Oh wow he is absolutely gorgeous!! He looks like my Holle but as a smooth coat


----------



## *Princess* (Feb 7, 2009)

so cute!
congras to you on your furbaby


----------



## Jerry'sMom (May 5, 2009)

mggy91au said:


> Absolutely adorable!!! Huey missed out on being a show dog for the same reason. Poor little rejected thing  ......but it is to our advantage and he will make a wonderful pet just like our Huey (who has NO testicles now.)


Yes, isn't it wonderful for us that they had this little "defect"


----------



## unchienne (Mar 29, 2009)

mggy91au said:


> Absolutely adorable!!! Huey missed out on being a show dog for the same reason. Poor little rejected thing  ......but it is to our advantage and he will make a wonderful pet just like our Huey (who has NO testicles now.)

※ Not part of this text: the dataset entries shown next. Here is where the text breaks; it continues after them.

-- ==== Sys2Proof/Machine/Pool.lean ====
section
/-! DEFINITION. Rows of the core pool and the frame that every per-row instruction shares: the columns of registers, masks,
tiles and scratch (R114 to R131), check columns (R119 to R121), landed bits (R133, R134), VC bits (R73), the ABN check
(R74), replay (R395) and what an instruction leaves undefined (R121, R229, R230). -/

namespace Sys2Proof.Machine

/-! ## Columns of one row -/

/-- Columns lo to lo + w - 1. -/
def colMask (lo w : Nat) : BitVec 1024 := BitVec.ofNat 1024 ((2 ^ w - 1) * 2 ^ lo)

/-- The value that columns lo to lo + w - 1 hold, column lo least significant. -/
def Row.get (r : Row) (lo w : Nat) : Nat := bitsOf r.cols.toNat lo w

/-- The row with the low w bits of a value in columns lo to lo + w - 1. -/
def Row.put (r : Row) (lo w v : Nat) : Row :=
  { r with cols := (r.cols &&& ~~~colMask lo w) ||| BitVec.ofNat 1024 (v % 2 ^ w * 2 ^ lo) }

def Row.bit (r : Row) (col : Nat) : Bool := r.cols.getLsbD col

def Row.putBit (r : Row) (col : Nat) (b : Bool) : Row := r.put col 1 (if b then 1 else 0)

/-- The columns of mask register K; m0 has none. -/
def maskCols (k : Nat) : BitVec 1024 := if k = 0 then 0 else colMask k 1

/-- The first column of a register's field (R128). -/
def Core.vcol (c : Core) (reg : Nat) : Nat := 8 + reg * c.fw

/-! ## Rows of a core -/

/-- The undefined content that a mark gives to a row. -/
def Mark.apply (m : Mark) (n : Nat) (r : Row) : Row :=
  if n < m.lo ∨ m.hi ≤ n then r else
  { r with
    cols := (r.cols &&& ~~~m.cols) ||| (Config.freeRow m.id n &&& m.cols)
    t := if m.lats.getLsbD 0 then Config.freeBit m.id (4 * n) else r.t
    c := if m.lats.getLsbD 1 then Config.freeBit m.id (4 * n + 1) else r.c
    f0 := if m.lats.getLsbD 2 then Config.freeBit m.id (4 * n + 2) else r.f0
    f1 := if m.lats.getLsbD 3 then Config.freeBit m.id (4 * n + 3) else r.f1 }

def findRow (n : Nat) : List (Nat × Row) → Option Row
  | [] => none
  | (k, r) :: rs => if k = n then some r else if n < k then none else findRow n rs

def putRow (n : Nat) (r : Row) : List (Nat × Row) → List (Nat × Row)
  | [] => [(n, r)]
  | (k, q) :: rs => if n < k then (n, r) :: (k, q) :: rs else if k = n then (n, r) :: rs else (k, q) :: putRow n r rs

/-- The content of a core row: a row that is not listed holds zeros but for its marks (R132). -/
def Core.row (c : Core) (n : Nat) : Row :=
  match findRow n c.rows with
  | some r => r
  | none => c.marks.foldl (fun r m => m.apply n r) .zero

def Core.setRow (c : Core) (n : Nat) (r : Row) : Core := { c with rows := putRow n r c.rows }

/-- Whether a mark makes an earlier one pointless. -/
def Mark.covers (m k : Mark) : Bool :=
  m.lo ≤ k.lo && k.hi ≤ m.hi && (k.cols &&& ~~~m.cols) == 0 && (k.lats &&& ~~~m.lats) == 0

/-- Columns, and the latches if asked, of a range of core rows become undefined. -/
def Core.mark (c : Core) (m : Mark) : Core :=
  { c with rows := c.rows.map (fun p => (p.1, m.apply p.1 p.2)),
           marks := (c.marks.filter fun k => !m.covers k) ++ [m] }

def State.mark (s : State) (lo hi : Nat) (cols : BitVec 1024) (lats : BitVec 4) : State :=
  if cols = 0 ∧ lats = 0 then s
  else
    let m : Mark := { lo := lo, hi := hi, cols := cols, lats := lats, id := s.free }
    { s with free := s.free + 1 }.modCore (·.mark m)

So does this mean that only studs can compete at show? Is that because the major point of show is points awarded for conformation with the goal being to pass those lines down to other generations?

I find it a little sad that altered pups can't show, and a little humorous that even their testicles must judged according to standard. LOL


----------



## pam6400 (Oct 5, 2008)

Kip is so cute, perfect name.


----------



## Jerry'sMom (May 5, 2009)

pam6400 said:


> Kip is so cute, perfect name.


thanks. You would not believe the lists of names I went through (including all of the name threads here on Chi-Ppl). It was *very* difficult to choose. I thought he was going to be: Tyler, then Dillon, then maybe Geoffrey...but, Kip just seemed to be right for him. I think it's easier to find your pup than to find its name!


----------



## guest185 (Oct 27, 2008)

My he is FABULOUS! Congratuations!


----------



## WeLoveHiro (Apr 14, 2009)

he is absolutely gorgeous


----------



## huskyluv (Oct 24, 2008)

Oh my heavens, Kip is gorgeous! Lucky you and congratulations!


----------



## Rubyfox (Jul 11, 2005)

I love him and his name. Congratulations he is a stunner.


----------



## cprcheetah (May 4, 2009)

What a handsome fella! Congrats!


----------



## sullysmum (Mar 6, 2004)

Beautiful boy!


----------



## Kristin (Nov 12, 2004)

Awww he's precious


----------



## lynx8456 (Feb 26, 2009)

Great looking pup for sure.


----------



## Jesslan (Jul 18, 2008)

Awww, he's beautiful! What a little sweetheart.


----------